Can patent claims be broadened after issuance?
Generally no — claims can only be broadened through broadening reissue within a strict time window. BROADENING REISSUE (35 U.S.C. § 251): An issued patent can be reissued to correct an error in the original patent. Claims may be broadened by reissue ONLY if: (1) Application for broadening reissue is filed within 2 YEARS of the original patent's grant date; (2) The broadened claims are fully supported by the original disclosure (no new matter); (3) The applicant establishes the original patent claims were made 'through error' — an honest mistake, not a deliberate claim scope decision; (4) The broadened claims were not deliberately omitted from the original application. INTERVENING RIGHTS: parties who practice the claimed invention during the period between the original patent's grant and the broadening reissue have intervening rights — they are protected from infringement liability for activities during that period and may have the right to continue those activities. OUTSIDE THE 2-YEAR WINDOW: claims cannot be broadened; only narrowing amendments are permitted after 2 years. By statute, the 2-year window for broadening reissue is absolute.
What is the difference between after-final amendments and RCE?

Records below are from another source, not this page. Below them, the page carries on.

-- ==== Sys2Proof/Machine/Oscillator.lean ====
section
/-! DEFINITION. The fixed-point phase accumulator, `41_oscillator.md`: the unit operations of R100. -/

namespace Sys2Proof.Machine

/-- `osc_advance()` (41 R101). -/
def oscAdvance (o : OscState) : OscState := { o with phase := o.phase + o.freq }

/-- `osc_set_freq(v)`, `v` any integer (41 R102). -/
def oscSetFreq (v : Int) (o : OscState) : OscState :=
  { o with freq := u32 (clamp v 0 Config.freqMax) }

/-- `osc_set_phase(p)`, the instantaneous assignment (41 R103). -/
def oscSetPhase (p : Word) (o : OscState) : OscState := { o with phase := p }

/-- `osc_at_origin()` (41 R104): unsigned `PHASE < FREQ`. -/
def oscAtOrigin (o : OscState) : Bool := decide (o.phase.toNat < o.freq.toNat)

/-- `osc_sync_phase(t)` with `cfg.SYNC_SHIFT` (41 R105). -/
def oscSyncPhase (syncShift : Nat) (t : Word) (o : OscState) : OscState :=
  { o with phase := o.phase + u32 (shr (s32 (t - o.phase)) syncShift) }

/-- `osc_clear()` (41 R108). -/
def oscClear (_ : OscState) : OscState := ⟨0, 0⟩

/-- `WAVE` (41 R106): total, a function of the phase alone, 0 at the origin, within `-ONE .. ONE`, and otherwise
unconstrained, since `Config.waveRaw` is opaque. DESIGN CHOICE of form, log entry 3; safe: every function that
satisfies R106 is this one for some value of `Config.waveRaw`. -/
def wave (p : Word) : Int :=
  if p = 0 then 0 else clamp (s32 (Config.waveRaw p)) (-Config.one) Config.one

/-- `osc_sample()` (41 R106), for a waveform `w`. -/
def oscSample (w : Word → Int) (o : OscState) : Int := w o.phase

/-- `WAVE_TRI`, the spec's reference instance of `WAVE` (41 R107). No meaning uses it; it is for the vectors of
`95_test_vectors.md`. -/
def waveTri (p : Word) : Int :=
  let r : Int := (p.extractLsb' 6 24).toNat
  match p.extractLsb' 30 2 with
  | 0#2 => r
  | 1#2 => Config.one - r
  | 2#2 => -r
  | 3#2 => r - Config.one

end Sys2Proof.Machine
end

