-- ==== Sys2Proof/Machine/Flags.lean ====
section
/-! DEFINITION. The packed status words: `STATUS` (10 R23), `TRG_BITS` and `PLL_BITS` (10 R22). CORE has no arithmetic condition
codes (10 R24); its single-bit state is written by the unit rules alone. -/

namespace Sys2Proof.Machine

/-- The 2-bit encoding of the stage (10 R16). -/
def stageCode : Stage → BitVec 2
  | .stopped => 0
  | .waiting => 1
  | .running => 2
  | .releasing => 3

/-- Bits 7:0 of `STATUS`, computed from the state (10 R23). -/
def statusByte (s : State) : BitVec 8 :=
  BitVec.ofBool (s.err != 0) ++ BitVec.ofBool (oscAtOrigin s.osc) ++ BitVec.ofBool s.fsm.synced
    ++ BitVec.ofBool s.run ++ BitVec.ofBool s.trg.trig ++ BitVec.ofBool s.agc.gate ++ stageCode s.fsm.stage

/-- `STATUS`, index 0x40 (10 R23): bits 31:8 are zero. -/
def statusWord (s : State) : Word := (statusByte s).setWidth 32

/-- `TRG_BITS`, index 0x4A (10 R22). -/
def trgBits (t : TriggerState) : Word :=
  (BitVec.ofBool t.trig ++ BitVec.ofBool t.cmpn ++ BitVec.ofBool t.cmpp).setWidth 32

/-- `PLL_BITS`, index 0x4B (10 R22). -/
def pllBits (p : PllState) : Word :=
  (p.prevErr ++ BitVec.ofBool p.prevRef ++ BitVec.ofBool p.prevSig ++ BitVec.ofBool p.ffRef
    ++ BitVec.ofBool p.ffSig).setWidth 32

end Sys2Proof.Machine
end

After a 'Final' office action, the applicant's options for amending claims are limited: AFTER-FINAL CLAIM AMENDMENTS: amendments after a final rejection are not automatically entered; the applicant must request entry, and the examiner has discretion to accept or refuse. After-Final Consideration Pilot (AFCP 2.0): the examiner may consider a non-broadening after-final amendment if it can be resolved without searching new prior art (3 hours of additional examiner work, no fee). Amendments that raise new issues or require new searching are typically refused entry. REQUEST FOR CONTINUED EXAMINATION (RCE) — 37 C.F.R. § 1.114: if an amendment is not entered after final or if further prosecution is needed, the applicant files an RCE (with a fee: $1,800 large entity, $900 small entity for the first RCE), which reopens prosecution — the application is no longer 'final' and further amendments can be freely made. RCE consequences: (1) Consumes patent term adjustment (PTA) — the C-delay rule counts RCE-related delays against PTA; (2) The patent term does NOT restart — it continues running from the original filing date; (3) Multiple RCEs are common in complex cases.